The “slower summer season” is nearly upon us. For investors, that means if this market isn’t crashing, then it’s bullish.
So says Cracked Market blogger Jani Ziedins, who thinks the path of least resistance for equities is still higher, largely because a) scary trade headlines don’t have the bite they did months ago and b) the “sell the news” crowd largely bailed out weeks ago. (A reboot on that war of words between North Korea and the U.S. ahead of the an on-again, off-again summit may be another matter.)
While Ziedins seems fairly at ease about this stock market’s direction, and futures have an air of summertime laze about them, you might want to sit near the lifeguard based on our call of the day.

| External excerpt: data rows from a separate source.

-- ==== Sys2Proof/Proofs/Unconfigured.lean ====
section
/-! PROOF. What a device that loses its base is left with (R41, R46, R47). -/
namespace Sys2Proof.Machine

/-! ### Its stages -/

/-- The outputs fall silent and the clocks that APPLY started stop. -/
def State.outputsOff (s : State) : State := s.validateDrop.lanesReset.pinsOff.lvlsPowerOn.linesOff.clocksOff

/-- A cluster that is IDLE and bound to nothing. -/
def Cluster.unbound (k : Cluster) : Cluster :=
  { k with state := .idle, wBound := 0, pgBound := 0, stack := [], outStack := [], arriving := [], pend := [], sched := none
           latePend := none, lateRecs := [], hosted := none, abortAt := none, resetPark := none, lead := none }

def State.clusUnbound (s : State) : State := (allFin 8).foldl (fun s n => s.modClu n Cluster.unbound) s

/-- Tables, overlays, placement and staged copies are gone. -/
def State.tablesGone (s : State) : State :=
  let ovl : Overlay := { resSlot := s.ovl.resSlot, resCode := s.ovl.resCode, resSection := s.ovl.resSection, applies := s.ovl.applies }
  { s with tabs := {}, was := {}, ovl := ovl, plc := {}, mem := { s.mem with slots := [] } }

/-- No group has a fail-log ring. -/
def State.ringsGone (s : State) : State := (allFin 4).foldl (fun s g => s.modPg g (fun p => { p with ring := [], flSize := 0 })) s

/-- No clock plan, no power policy and no image is in force. -/
def State.imageGone (s : State) : State :=
  ((s.modClk (fun c => { c with plan := 0 })).modPwr (fun p => { p with quietSr := false })).modImg (fun i => { i with
    state := .unconfigured, loadedSrc := 0, fallbackUsed := false, verified := false, version := 0, secCount := 0
    compat := 0, baseId := 0, buf := [], flash := none })

/-- The DRAM controller is laid out no more. -/
def State.dramGone (s : State) : State :=
  { s with dram := { s.dram with configured := false, part := 0, training := .none, ready := false
                                 selfRefresh := false, retrainWait := false, inFlight := [], waiting := []
                                 chans := Vector.ofFn (fun g : Chan => { draws := s.dram.chans[g].draws }) } }

theorem State.unconfigure_eq (s : State) : s.unconfigure =
    ((((((s.outputsOff.clusUnbound).resetWords inMatrix).tablesGone).ringsGone).imageGone).dramGone).ctxsClose.linkReset := rfl

theorem State.outputsOff_within (s : State) :
    Within [.clk, .ovl, .trg, .cfg, .eff, .flg, .cmd, .more, .wl, .gov, .pg, .pin, .lvl, .lg, .mon, .brg, .msix] s s.outputsOff :=
  ((((((s.validateDrop_within).mono (by decide)).step (State.lanesReset_within _) (by decide)).step (State.pinsOff_within _) (by decide)).step
    (State.lvlsPowerOn_within _) (by decide)).step (State.linesOff_within _) (by decide)).step (State.clocksOff_within _) (by decide)

theorem State.clusUnbound_within (s : State) : Within [.clu] s s.clusUnbound :=
  (Within.refl _ s).fold fun u n h => h.step (State.modClu_within u n _) (by decide)

theorem State.tablesGone_within (s : State) : Within [.tabs, .was, .ovl, .plc, .mem] s s.tablesGone :=
  (((((Within.set_tabs s {}).mono (by decide)).step (Within.set_was _ {}) (by decide)).step (Within.set_ovl _ _) (by decide)).step
    (Within.set_plc _ {}) (by decide)).step (m := [.mem]) (Within.set_mem _ { s.mem with slots := [] } rfl) (by decide)

theorem State.ringsGone_within (s : State) : Within [.pg] s s.ringsGone :=
  (Within.refl _ s).fold fun u g h => h.step (State.modPg_within u g _) (by decide)

theorem State.imageGone_within (s : State) : Within [.clk, .pwr, .img] s s.imageGone :=
  (((State.modClk_within s _).mono (by decide)).step (State.modPwr_within _ _) (by decide)).step (State.modImg_within _ _) (by decide)

theorem State.dramGone_within (s : State) : Within [.dram] s s.dramGone := Within.set_dram _ _ rfl rfl

/-- What comes after the clusters are unbound. -/
theorem State.unconfigure_rest (s : State) : Within [.cfg, .eff, .tabs, .was, .ovl, .plc, .mem, .pg, .clk, .pwr, .img, .dram, .host, .flg,
    .ctr, .link, .msix] s.outputsOff.clusUnbound s.unconfigure := by
  rw [State.unconfigure_eq]
  exact ((((((((State.resetWords_within _ inMatrix).mono (by decide)).step (State.tablesGone_within _) (by decide)).step
    (State.ringsGone_within _) (by decide)).step (State.imageGone_within _) (by decide)).step (State.dramGone_within _) (by decide)).step
    (State.ctxsClose_within _) (by decide)).step (State.linkReset_within _) (by decide))

/-- The words and tables of the device without a base. -/
def State.wordsGone (s : State) : State := ((s.outputsOff.clusUnbound).resetWords inMatrix).tablesGone

/-- What comes after its words and tables are gone. -/
theorem State.unconfigure_tail (s : State) : Within [.pg, .clk, .pwr, .img, .dram, .host, .flg, .ctr, .link, .msix] s.wordsGone s.unconfigure := by
  rw [State.unconfigure_eq]
  exact (((((State.ringsGone_within _).mono (by decide)).step (State.imageGone_within _) (by decide)).step (State.dramGone_within _)
    (by decide)).step (State.ctxsClose_within _) (by decide)).step (State.linkReset_within _) (by decide)

/-! ### Clock, image, DRAM -/

theorem State.clocksOff_clk (s : State) : s.clocksOff.clk =
    { s.clk with patRun := 0, convRun := 0, dramRun := false, aligned := 0, aligning := none, pll := s.clk.pll &&& 0x81 } := rfl

theorem State.imageGone_clk (s : State) : s.imageGone.clk = { s.clk with plan := 0 } := rfl

theorem State.imageGone_img (s : State) : s.imageGone.img =
    { s.img with state := .unconfigured, loadedSrc := 0, fallbackUsed := false, verified := false, version := 0, secCount := 0
                 compat := 0, baseId := 0, buf := [], flash := none } := rfl

/-- What comes after the image is gone. -/
theorem State.unconfigure_end (s : State) :
    Within [.dram, .host, .flg, .ctr, .link, .msix] (s.wordsGone.ringsGone).imageGone s.unconfigure := by
  rw [State.unconfigure_eq]
  exact (((State.dramGone_within _).mono (by decide)).step (State.ctxsClose_within _) (by decide)).step (State.linkReset_within _) (by decide)

/-- Before the image is gone, words, tables and outputs are. -/
theorem State.ringsGone_front (s : State) : Within [.clk, .ovl, .trg, .cfg, .eff, .flg, .cmd, .more, .wl, .gov, .pg, .pin, .lvl, .lg, .mon, .brg,
    .msix, .clu, .tabs, .was, .plc, .mem] s s.wordsGone.ringsGone :=
  ((((s.outputsOff_within.mono (by decide)).step (State.clusUnbound_within _) (by decide)).step (State.resetWords_within _ inMatrix)
    (by decide)).step (State.tablesGone_within _) (by decide)).step (State.ringsGone_within _) (by decide)

theorem State.wordsGone_clk (s : State) : s.wordsGone.ringsGone.clk =
    { s.clk with patRun := 0, convRun := 0, dramRun := false, aligned := 0, aligning := none, pll := s.clk.pll &&& 0x81 } := by
  unfold State.wordsGone
  rw [(State.ringsGone_within _).clkEq, (State.tablesGone_within _).clkEq, (State.resetWords_within _ _).clkEq, (State.clusUnbound_within _).clkEq]
  unfold State.outputsOff
  rw [State.clocksOff_clk, (State.linesOff_within _).clkEq, (State.lvlsPowerOn_within _).clkEq, (State.pinsOff_within _).clkEq,
    (State.lanesReset_within _).clkEq, (State.validateDrop_within _).clkEq]

theorem State.unconfigure_clk (s : State) : s.unconfigure.clk =
    { s.clk with patRun := 0, convRun := 0, dramRun := false, aligned := 0, aligning := none, pll := s.clk.pll &&& 0x81, plan := 0 } := by
  rw [s.unconfigure_end.clkEq, State.imageGone_clk, State.wordsGone_clk]

theorem State.unconfigure_img (s : State) : s.unconfigure.img =
    { s.img with state := .unconfigured, loadedSrc := 0, fallbackUsed := false, verified := false, version := 0, secCount := 0
                 compat := 0, baseId := 0, buf := [], flash := none } := by
  rw [s.unconfigure_end.imgEq, State.imageGone_img, s.ringsGone_front.imgEq]

theorem State.unconfigure_dram (s : State) : s.unconfigure.dram = s.dramGone.dram := by
  have hold : (((((s.outputsOff.clusUnbound).resetWords inMatrix).tablesGone).ringsGone).imageGone).dram = s.dram := by
    rw [(State.imageGone_within _).dramEq, (State.ringsGone_within _).dramEq, (State.tablesGone_within _).dramEq,
      (State.resetWords_within _ _).dramEq, (State.clusUnbound_within _).dramEq, s.outputsOff_within.dramEq]
  rw [State.unconfigure_eq, (State.linkReset_within _).dramEq, (State.ctxsClose_within _).dramEq]
  unfold State.dramGone
  dsimp only
  rw [hold]

/-! ### Clusters, lanes, levels, lines -/

theorem State.clusUnbound_clu (s : State) (n : Clu) : s.clusUnbound.clu[n] = s.clu[n].unbound :=
  foldl_allFin (fun _ => True) (fun u (n : Clu) => u.clu[n]) (fun u n => u.modClu n Cluster.unbound) (fun _ => Cluster.unbound)
    (fun _ _ _ => trivial) (fun u p _ => State.modClu_self u p _) (fun u p q h => State.modClu_other u p _ h) trivial n

theorem State.unconfigure_clu (s : State) (n : Clu) : s.unconfigure.clu[n] = s.clu[n].unbound := by
  rw [getClu_of_eq (s.unconfigure_rest.cluEq (by decide)), State.clusUnbound_clu, getClu_of_eq (s.outputsOff_within.cluEq (by decide))]

/-- One lane of a reset. -/
def State.laneReset (s : State) (w : Lane) : State :=
  let s := s.modWl w (fun l => { l with reason := if l.state = .armed then 4 else l.reason })
  (((s.laneOff w).cmdDrop (armA w) 7).cmdDrop (armNewA w) 7).modWl w (fun l => { l with acts := [], planReads := [] })

theorem State.lanesReset_eq (s : State) : s.lanesReset = { (allFin 16).foldl State.laneReset s with gov := {} } := rfl

theorem State.laneReset_self (s : State) (w : Lane) : (s.laneReset w).wl[w].state = .off := by
  unfold State.laneReset
  dsimp only
  rw [State.modWl_self, State.cmdDrop_wl, State.cmdDrop_wl]
  exact congrArg WLane.state (State.laneOff_wl _ w).self

theorem State.laneReset_other (s : State) {w v : Lane} (h : v ≠ w) : (s.laneReset w).wl[v] = s.wl[v] := by
  unfold State.laneReset
  dsimp only
  rw [State.modWl_other _ _ _ h, State.cmdDrop_wl, State.cmdDrop_wl, (State.laneOff_wl _ w).but v h, State.modWl_other _ _ _ h]

theorem State.lanesReset_off (s : State) (w : Lane) : s.lanesReset.wl[w].state = .off := by
  rw [State.lanesReset_eq]
  exact foldl_reaches (fun _ => True) (fun u => u.wl[w].state = .off) State.laneReset (fun _ _ _ => trivial) (fun u _ => u.laneReset_self w)
    (fun u y _ h => by
      by_cases e : w = y
      · subst e; exact u.laneReset_self w
      · rw [u.laneReset_other e]; exact h) (allFin 16) s (List.mem_finRange w) trivial

theorem State.unconfigure_wl (s : State) (w : Lane) : s.unconfigure.wl[w].state = .off := by
  have h : s.unconfigure.wl = s.validateDrop.lanesReset.wl := by
    rw [s.unconfigure_rest.wlEq, (State.clusUnbound_within _).wlEq]
    unfold State.outputsOff
    rw [(State.clocksOff_within _).wlEq, (State.linesOff_within _).wlEq, (State.lvlsPowerOn_within _).wlEq, (State.pinsOff_within _).wlEq]
  rw [h]
  exact State.lanesReset_off _ w

/-- A level channel as it powers on: its reason alone can differ from the reset value. -/
theorem State.lvlsPowerOn_lvl (s : State) (c : Lvl) : ∃ r, s.lvlsPowerOn.lvl[c] = { reason := r } :=
  foldl_reaches (fun _ => True) (fun u => ∃ r, u.lvl[c] = { reason := r }) State.lvlPowerOn (fun _ _ _ => trivial)
    (fun u _ => ⟨_, State.modLvl_self _ c _⟩)
    (fun u y _ h => by
      by_cases e : c = y
      · subst e; exact ⟨_, State.modLvl_self _ c _⟩
      · obtain ⟨r, hr⟩ := h
        exact ⟨r, (State.modLvl_other _ _ _ e).trans hr⟩) (allFin 48) s (List.mem_finRange c) trivial

theorem State.unconfigure_lvl (s : State) (c : Lvl) : ∃ r, s.unconfigure.lvl[c] = { reason := r } := by
  have h : s.unconfigure.lvl = s.validateDrop.lanesReset.pinsOff.lvlsPowerOn.lvl := by
    rw [s.unconfigure_rest.lvlEq, (State.clusUnbound_within _).lvlEq]
    unfold State.outputsOff
    rw [(State.clocksOff_within _).lvlEq, (State.linesOff_within _).lvlEq]
  rw [h]
  exact State.lvlsPowerOn_lvl _ c

theorem State.unconfigure_lines (s : State) : s.unconfigure.trg = {} ∧ s.unconfigure.brg.inFlight = [] ∧ s.unconfigure.brg.evo = 0 := by
  have hclocks := State.clocksOff_within s.validateDrop.lanesReset.pinsOff.lvlsPowerOn.linesOff
  rw [s.unconfigure_rest.trgEq, s.unconfigure_rest.brgEq, (State.clusUnbound_within _).trgEq, (State.clusUnbound_within _).brgEq]
  unfold State.outputsOff
  rw [hclocks.trgEq, hclocks.brgEq]
  exact ⟨rfl, rfl, rfl⟩

/-! ### Tables, words, overlays, contexts -/

theorem smGet_filter_out {α : Type} (d : Nat → α) (m : SMap α) (p : Nat → Bool) {k : Nat} (h : p k = true) :
    smGet d (m.filter (fun x => !p x.1)) k = d k := by
  unfold smGet
  rw [smFind_filter m (fun a => !p a) k, if_neg (by rw [h]; decide)]
  rfl

theorem State.unconfigure_words (s : State) {a : Nat} (h : inMatrix a = true) :
    s.unconfigure.cfgW a = resetWord a ∧ s.unconfigure.effW a = resetWord a := by
  unfold State.cfgW State.effW
  rw [s.unconfigure_tail.cfgEq, s.unconfigure_tail.effEq]
  exact ⟨smGet_filter_out resetWord _ inMatrix h, smGet_filter_out resetWord _ inMatrix h⟩

theorem State.unconfigure_tables (s : State) : s.unconfigure.tabs = {} ∧ s.unconfigure.plc = {} ∧ s.unconfigure.mem.slots = [] := by
  rw [s.unconfigure_tail.tabsEq, s.unconfigure_tail.plcEq, s.unconfigure_tail.memEq]
  exact ⟨rfl, rfl, rfl⟩

theorem State.unconfigure_ovl (s : State) : s.unconfigure.ovl =
    { resSlot := s.validateDrop.ovl.resSlot, resCode := s.validateDrop.ovl.resCode, resSection := s.validateDrop.ovl.resSection
      applies := s.validateDrop.ovl.applies } := by
  have hold : ((s.outputsOff.clusUnbound).resetWords inMatrix).ovl = s.validateDrop.ovl := by
    rw [(State.resetWords_within _ _).ovlEq, (State.clusUnbound_within _).ovlEq]
    unfold State.outputsOff
    rw [(State.clocksOff_within _).ovlEq, (State.linesOff_within _).ovlEq, (State.lvlsPowerOn_within _).ovlEq, (State.pinsOff_within _).ovlEq,
      (State.lanesReset_within _).ovlEq]
  rw [s.unconfigure_tail.ovlEq]
  unfold State.wordsGone State.tablesGone
  dsimp only
  rw [hold]

/-- A VALIDATE that runs is dropped with SLOT_STATE (R70). -/
theorem State.validateDrop_of_some {s : State} {k : Fin 16} (h : s.ovl.validating = some k) :
    s.validateDrop = ((s.modOvl (fun o => { o with validating := none })).ovlDrop k).cmdTake 0x130 (bit32 8) := by
  unfold State.validateDrop
  rw [h]

theorem State.validateDrop_of_none {s : State} (h : s.ovl.validating = none) : s.validateDrop = s := by
  unfold State.validateDrop
  rw [h]

theorem State.validateDrop_applies (s : State) : s.validateDrop.ovl.applies = s.ovl.applies := by
  cases h : s.ovl.validating with
  | none => rw [State.validateDrop_of_none h]
  | some k =>
    rw [State.validateDrop_of_some h, (State.cmdTake_within _ _ _).ovlEq]
    unfold State.ovlDrop State.ovlResult
    rw [(State.setBit_within _ _ _).ovlEq]
    rfl

/-- A frame that does not name the host keeps the contexts. -/
theorem Within.ctxsEq {l : List Field} {s t : State} (h : Within l s t) (hl : Field.host ∉ l := by decide) : t.host.ctxs = s.host.ctxs := by
  have hhost : ({ t.host with msixPending := s.host.msixPending, msixSent := s.host.msixSent, msixLast := s.host.msixLast } : HostIf) =
    s.host := h .host hl
  have hctxs := congrArg HostIf.ctxs hhost
  exact hctxs

theorem State.unconfigure_ctxs (s : State) (c : Ctx) : s.unconfigure.host.ctxs[c].state = .closed := by
  have hctxs : s.unconfigure.host.ctxs = Vector.replicate 64 {} := by
    rw [State.unconfigure_eq, (State.linkReset_within _).ctxsEq]
    rfl
  rw [hctxs]
  rw [show (Vector.replicate 64 ({} : Stream))[c] = {} from Vector.getElem_replicate ..]

end Sys2Proof.Machine
end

It comes from Canaccord strategists Martin Roberge and Guillaume Arseneau, who say the S&P 500 has been following a “correction road-map” since the 10% February pullback, but now faces a fork in the road that will be decided by the performance of three big assets.
They see the S&P headed for some choppy waters over the next few weeks before that definitive move higher or lower, which is laid out in this chart:
They mark out two diverging directions for stocks based on Fed tightening scenarios. The green line indicates a bullish scenario for equities, predicated on Powell and the Fed gang managing a so-called soft landing — interest rates rise enough to keep inflation under control and not trigger a recession. The blue line shows a “hard-landing” scenario — rate hikes trigger a recession and equities pull back.
Canaccord analysts are betting investors will get path No. 1, but aren’t turning their backs on a hard landing. They say a combination of three things — 10-year bond yields above 3.25%, oil prices atop $75 a barrel and the ICE Dollar Index above 95 — would trigger a recession and hence a slide for stocks.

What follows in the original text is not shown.